Specific subject matter aside, the project appeals to me for two reasons. First, while I was quite wary of the class readings concerning computational analysis, I actually found Cameron Blevins’ use of Mallet to analyze the diary of Martha Ballard (familiar to many students of history from Laurel Ulrich’s A Midwife’s Tale) to be quite intriguing (“Topic Modeling Martha Ballard’s Diary”). Robert K. Nelson has also used Mallet to study the political and social history of Civil War-era Richmond by topic modeling that city’s Daily Dispatch newspaper from 1860 through 1865 (“Mining the Dispatch). I think that it would be useful to do a similar analysis of Shaffer’s diaries (collectively and perhaps individually as well) to see how his topics varied over time both within a specific hike and between the different hikes. I thought it might also be interesting to examine how his themes varied from state to state as well since each state offers hikers a different experience in terms of terrain, flora, fauna, and people encountered along the trail. The journals might be analyzed through Voyant as well to discern additional textual patterns that provide further indication of what Shaffer found to be important while on his journeys.

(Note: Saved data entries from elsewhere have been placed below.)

-- ==== Sys2Proof/Tests/Slice0.lean ====
section
/-! SUPPORT. Tests: words of the spec decoded, ill-formed terms refused, single steps on small states with results from the spec's
tables and worked examples, and a concrete state for every set of hypotheses in the statements. -/

namespace Sys2Proof.Tests

set_option Elab.async false

open Sys2Proof Sys2Proof.Machine

/-! ### Helpers -/

/-- A live strand on core 0 at pc 0, with a translation of page 0 to field memory 0 that may be read, written and run, and the
registers given. -/
def start (l : List (Reg × W64)) : State :=
  let s := { State.reset.withFetchWord 32 0x02531C00 with tlb := [⟨0, 0, 0, false, 0x1F⟩] }
  s.withStrand (l.foldl (fun t p => t.wx p.1 p.2) s.strand)

/-- The next state, or the state itself where the outcome is none. -/
def after (s : State) (i : Instr) : State :=
  match exec i s with
  | .next t => t
  | _ => s

/-- An outcome that is a next state. -/
def goesOn (r : Host.Outcome State Fault Refusal) : Bool :=
  match r with
  | .next _ => true
  | _ => false

/-- x(r) behind an instruction. -/
def xAfter (l : List (Reg × W64)) (i : Instr) (r : Reg) : W64 := (after (start l) i).strand.rx r

/-- The codes of elements 0, 1, … of a vector register. -/
def codes (s : State) (d : Reg) (width : Nat) (l : List Nat) : State :=
  s.withStrand (l.zipIdx.foldl (fun t c => t.setElt d width c.2 c.1) s.strand)

/-- The handler level. -/
def inHandler (s : State) : State := s.withStrand { s.strand with status := 1 }

/-! ### Words of the spec's worked encodings (Tables 5.8, 5.20 and the examples of spec/06 to spec/09) -/

theorem test_word_integer : decodeTableWord 32 0x02531C00 = some (.add 5 6 7) := rfl
theorem test_word_immediate : decodeTableWord 32 0x05E01000 = some (.addi 30 0 0x1000) := rfl
theorem test_word_shift : decodeTableWord 32 0x1094C003 = some (.srai 9 9 3) := rfl
theorem test_word_upper : decodeTableWord 32 0x13E00010 = some (.lhi 30 0x10) := rfl
theorem test_word_lpc : decodeTableWord 32 0x14900002 = some (.lpc 9 2) := rfl
theorem test_word_float : decodeTableWord 32 0x16A5B023 = some (.fdiv 10 11 12 1) := rfl
theorem test_word_fused : decodeTableWord 32 0x184298E0 = some (.fmadd 4 5 6 7 0) := rfl
theorem test_word_jump : decodeTableWord 32 0x2E008000 = some (.jalr 0 1 0) := rfl
theorem test_word_load : decodeTableWord 32 0x31479800 = some (.ldD 20 15 0 0) := rfl
theorem test_word_store : decodeTableWord 32 0x3271D002 = some (.stW 7 3 2 2) := rfl
theorem test_word_csr : decodeTableWord 32 0x38500C04 = some (.csrr 5 0xC04) := rfl
theorem test_word_csrw : decodeTableWord 32 0x38031000 = some (.csrw 0 6 0) := rfl
theorem test_word_svc : decodeTableWord 32 0x3A000000 = some .svc := rfl
theorem test_word_tret : decodeTableWord 32 0x3A000001 = some .tret := rfl
theorem test_word_brk : decodeTableWord 32 0x3A0000E2 = some (.brk 7) := rfl
theorem test_word_wfi : decodeTableWord 32 0x3A000003 = some .wfi := rfl
theorem test_word_gend : decodeTableWord 32 0x3A000004 = some .gend := rfl
theorem test_word_vlset : decodeTableWord 32 0x4095000A = some (.vlset 9 10 2 2) := rfl
theorem test_word_fma : decodeTableWord 32 0x44801200 = some (.vfma false 8 0 4 16 0) := rfl
theorem test_word_compare : decodeTableWord 32 0x48110E30 = some (.vceq false 1 2 3 17 2) := rfl
theorem test_word_maxindex : decodeTableWord 32 0x50610242 = some (.vmaxic false 6 2 18 0) := rfl
theorem test_word_vload : decodeTableWord 32 0x58828108 = some (.vld false 8 5 1 1) := rfl
theorem test_word_chained : decodeTableWord 32 0xD80A0004 = some (.vldm true 0 20 0) := rfl
theorem test_word_vstore : decodeTableWord 32 0x5A82B002 = some (.vstx false 8 5 12 0 0) := rfl
theorem test_word_tacc : decodeTableWord 32 0x60001200 = some (.tacc false 0 0 4 16) := rfl
theorem test_word_mzero : decodeTableWord 32 0x60000002 = some (.mzero 0) := rfl
theorem test_word_tile : decodeTableWord 32 0x622A0001 = some (.mldT8 2 20) := rfl
theorem test_word_row : decodeTableWord 32 0x62332405 = some (.mrowr 3 6 9) := rfl
theorem test_word_descent : decodeTableWord 32 0x68415200 = some (.tdstep false 4 2 20 16 0) := rfl
theorem test_word_query : decodeTableWord 32 0x6D404050 = some (.hqDot 20 16 5) := rfl
theorem test_word_hbcast : decodeTableWord 32 0x6F600012 = some (.hbcast 22 1) := rfl
theorem test_word_block : decodeTableWord 32 0x714AD830 = some (.cblkIn 20 21 22 3 0) := rfl
theorem test_word_nest : decodeTableWord 32 0x75F96C14 = some (.cnestInT8 31 18 27 1 1) := rfl
theorem test_word_gather : decodeTableWord 32 0x754B2076 = some (.cgathIn 20 22 8 7 1) := rfl
theorem test_word_cget : decodeTableWord 32 0x764A0090 = some (.cgetV 4 20 9 0) := rfl
theorem test_word_cwait : decodeTableWord 32 0x77E00403 = some (.cwaitAll 30) := rfl
theorem test_word_cdrain : decodeTableWord 32 0x76000C0B = some (.cdrain 2) := rfl
theorem test_word_noreturn : decodeTableWord 32 0x78029821 = some (.aaddDNoret 5 6 1) := rfl
theorem test_word_acas : decodeTableWord 32 0x79284413 = some (.acasD 18 16 17 0) := rfl
theorem test_word_aincb : decodeTableWord 32 0x789A5415 = some (.aincbW 9 20 21) := rfl
theorem test_word_aaddscan : decodeTableWord 32 0x7A8A1008 = some (.aaddscan 8 20 4 1) := rfl
theorem test_word_cmbput : decodeTableWord 32 0x7A8A5601 = some (.cmbput 8 20 21 16 0) := rfl
theorem test_word_sbar : decodeTableWord 32 0x7C024000 = some (.sbar 0x01 0x20) := rfl
theorem test_word_fence : decodeTableWord 32 0x7C000041 = some (.fenceRel 2) := rfl
theorem test_word_acquire : decodeTableWord 32 0x7C530044 = some (.ldAcqD 5 6 2) := rfl
theorem test_word_accw : decodeTableWord 32 0x7C0A5407 = some (.accw 20 21) := rfl
theorem test_word_barrier : decodeTableWord 32 0x7C95000B = some (.mbarArr 9 10) := rfl
theorem test_word_iwait : decodeTableWord 32 0x7C57240A = some (.iwait 5 14 9) := rfl
theorem test_word_mwait : decodeTableWord 32 0x7D384A8F = some (.mwait 19 16 18 20) := rfl
theorem test_word_qput : decodeTableWord 32 0x7D6AD010 = some (.qput 22 21 20) := rfl

/-- `bne` written out from Table 5.5: major 0x11, a = 24, b = 25, offset -2. -/
theorem test_word_branch : decode (BitVec.ofNat 32 (0x11 * 2 ^ 25 + 24 * 2 ^ 20 + 25 * 2 ^ 15 + 0x7FFE)) = .ok (.bne 24 25 0x7FFE) := rfl

/-! Words of Table 5.20 that are no instruction. -/

theorem test_word_zero : decode 0x00000000 = .error .undefined := rfl
theorem test_word_ones : decode 0xFFFFFFFF = .error .framing := rfl
theorem test_word_reserved : decode 0x02531C20 = .error .reserved := rfl
theorem test_word_pair : decode 0x580F8004 = .error .badField := rfl
theorem test_word_tile_field : decode 0x60501200 = .error .badField := rfl
theorem test_word_cfence_zero : decode 0x76001003 = .error .reserved := rfl

/-! ### WellFormed: an ill-formed term for each check -/

theorem test_wf_csr : (Instr.csrr 5 0x406).wf = false := rfl
theorem test_wf_lbuf : (Instr.lbuf 16 0).wf = false := rfl
theorem test_wf_mask_target : (Instr.vceq false 0 2 3 17 0).wf = false := rfl
theorem test_wf_mask_operand : (Instr.kand false 1 4 2).wf = false := rfl
theorem test_wf_pair : (Instr.vldm false 0 31 0).wf = false := rfl
theorem test_wf_tile : (Instr.tacc false 4 0 4 16).wf = false := rfl
theorem test_wf_tile_pair : (Instr.mld 3 31).wf = false := rfl
theorem test_wf_gather_pair : (Instr.cgathIn 20 31 8 7 1).wf = false := rfl
theorem test_wf_cfence : (Instr.cfence 0).wf = false := rfl
theorem test_wf_returning : (Instr.aaddW 0 5 6).wf = false := rfl

/-! ### A word of every row of the opcode table

Each word is the row's fixed bits with its fields at the places that the table of its form gives (Tables 5.1 to 5.18), every field at
a value of its own. -/

/-- Every word of a list decodes to the instruction beside it. -/
noncomputable def decodesAll (l : List (W32 × Instr)) : Bool :=
  l.all fun p =>
    match decodeRaw p.1 with
    | .ok i => decide (i = p.2)
    | .error _ => false

theorem test_words_01 : decodesAll
    [(0x029B3400, .add 9 22 13), (0x029B3401, .sub 9 22 13), (0x029B3402, .and 9 22 13), (0x029B3403, .or 9 22 13),
    (0x029B3404, .xor 9 22 13), (0x029B3405, .sll 9 22 13), (0x029B3406, .srl 9 22 13), (0x029B3407, .sra 9 22 13),
    (0x029B3408, .slt 9 22 13), (0x029B3409, .sltu 9 22 13), (0x029B340A, .mul 9 22 13), (0x029B340B, .mulh 9 22 13),
    (0x029B340C, .mulhu 9 22 13), (0x029B340D, .div 9 22 13), (0x029B340E, .divu 9 22 13), (0x029B340F, .rem 9 22 13),
    (0x029B3410, .remu 9 22 13), (0x029B3411, .min 9 22 13), (0x029B3412, .max 9 22 13), (0x029B3413, .minu 9 22 13),
    (0x029B3414, .maxu 9 22 13), (0x029B0015, .clz 9 22), (0x029B0016, .ctz 9 22), (0x029B0017, .popc 9 22),
    (0x029B0018, .zextb 9 22), (0x029B0019, .zexth 9 22), (0x029B001A, .zextw 9 22), (0x029B001B, .sextb 9 22),
    (0x029B001C, .sexth 9 22), (0x029B001D, .sextw 9 22)] = true := by
  decide +kernel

All three of Shaffer’s thru hike diaries (as well as two out of three of his other AT hike logs in the Smithsonian collection, which could also possibly be included in the analysis) have been digitized and transcribed, thus making it far easier to run the text through analysis tools like Mallet and Voyant. The second draw of this project for me is that these transcriptions are the product of voluntary crowdsourced labor. The Smithsonian is a relatively new yet heavyweight player in the trend of crowdsourcing the transcription of historical documents, launching their initiative in July 2013. As someone who actually pays the rent right now by transcribing oral histories, I’m somewhat ambivalent about this kind of crowdsourcing. Yet the Smithsonian now has (by my count) roughly 360 completed transcription projects because of this effort, with another 30-something in progress, which as a history/archive-y person strikes me as a good thing. So my project in part could help demonstrate the value and benefits of the crowdsourced transcription process.

Shaffer was a pioneer in a long-distance hiking movement that has exploded in popularity since the 1970s. The thru-hike in a sense is a form of escapism—what would possess a person to leave the relative comforts of home and society to embark upon and complete a 2000 mile walk in the wilderness?—and the trail diaries bring us as close as we can get to understanding his raw experience of the trail as it unfolded. In the 50 years between Shaffer’s first thru-hike and his last, American society changed greatly, as did attitudes regarding nature and conservation. What do Earl Shaffer’s Appalachian Trail thru hike journals have to say to us about the roles of nature and of the physical journey in helping him to make sense of his contemporary world, and how do his perceptions change through the individual journeys as well as over the longer course of time?